*** Begin section ***

-- ==== Sys2Proof/Machine/Samples.lean ====
section
/-! DEFINITION. Sample Channels (R76 to R90): arrivals and reads of input channels, and what a commit, a frame end,
a parameter and a reset do to the channels. The row SAMPLE_ARRIVAL. -/

namespace Sys2Proof.Machine

/-! ### Input channels (R77 to R81) -/

/-- An amount that saturates at 255 rises by 1 (section 5.1). -/
def bump255 (n : Nat) : Nat := min 255 (n + 1)

/-- The channel is FRESH. -/
def InputState.isFresh : InputState → Bool
  | .fresh _ _ => true
  | .never => false
  | .used _ => false

/-- A whole sample arrives: FRESH with the mark clear, one arrival, and one overwrite if the channel was FRESH
(R77). -/
def InputChannel.arrive (c : InputChannel) (v : Sample) : InputChannel :=
  { state := .fresh v false
    arrived := bump255 c.arrived
    overwritten := if c.state.isFresh then bump255 c.overwritten else c.overwritten }

/-- A whole sample arrives on input lane `c` (R77); while the reset pin is held the lanes are not sampled (R76). -/
def execSampleArrival (c : Channel) (v : Sample) (s : State) : Host.Outcome State Fault Refusal :=
  happens s { s with inputs := s.inputs.set c (s.inputs[c].arrive v) }

/-- A read by INSERT or FILL marks a FRESH sample delivered and changes nothing else (R78). -/
def InputState.read : InputState → InputState
  | .fresh v _ => .fresh v true
  | .used v => .used v
  | .never => .never

/-- The freshness update of a frame end: a marked sample becomes USED (R79). -/
def InputState.settle : InputState → InputState
  | .fresh v true => .used v
  | .fresh v false => .fresh v false
  | .used v => .used v
  | .never => .never

/-- An input channel at a frame end: its amounts have been delivered and are 0, and the freshness update is made
(R79, R89). -/
def InputChannel.frameEnd (c : InputChannel) : InputChannel :=
  { state := c.state.settle, arrived := 0, overwritten := 0 }

/-! ### Output channels (R83 to R88) -/

/-- The value of the record that decides the channel among records applied in order (R84). -/
def tapFor (taps : List TapRecord) (c : Channel) : Option Sample :=
  ((taps.filter fun t => t.channel == c).getLast?).map TapRecord.value

/-- A commit fires: what becomes of a channel named or not in the old and in the new active bank (R83). -/
def OutputChannel.reassign (old new : Bool) (o : OutputChannel) : OutputChannel :=
  match old, new with
  | false, true => .safe
  | true, false => .unassigned
  | true, true => o
  | false, false => .unassigned

/-- The channel takes a value at this frame end: a record is handed over and the channel is SAFE or LIVE (R84). -/
def OutputChannel.updates (taken : Option Sample) (o : OutputChannel) : Bool :=
  match o with
  | .unassigned => false
  | .safe => taken.isSome
  | .live _ _ => taken.isSome

/-- The channel expires at this frame end under hold limit `l`: LIVE, not updated, and its age, risen by 1 and
saturating at 255, has reached a limit other than 0 (R85). -/
def OutputChannel.expires (taken : Option Sample) (l : Nat) (o : OutputChannel) : Bool :=
  match taken, o with
  | none, .live _ age => l != 0 && decide (l ≤ min 255 (age + 1))
  | _, _ => false

/-- An output channel at a frame end: application, ageing, expiry (R84, R85). -/
def OutputChannel.frameEnd (taken : Option Sample) (l : Nat) (o : OutputChannel) : OutputChannel :=
  match o, taken with
  | .unassigned, _ => .unassigned
  | .safe, none => .safe
  | .safe, some v => .live v 0
  | .live _ _, some v => .live v 0
  | .live v age, none => if o.expires none l then .safe else .live v (min 255 (age + 1))

/-- The channel expires at the moment a new hold limit `l` is taken: LIVE with its age at or above a limit other
than 0 (R86). -/
def OutputChannel.expiresUnder (l : Nat) (o : OutputChannel) : Bool :=
  match o with
  | .live _ age => l != 0 && decide (l ≤ age)
  | .unassigned => false
  | .safe => false

end Sys2Proof.Machine
end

*** End section ***

_Your assignment_.
If a line above contains the word "then", it counts; state how many lines count, and nothing more.

_Solved exercise_.
2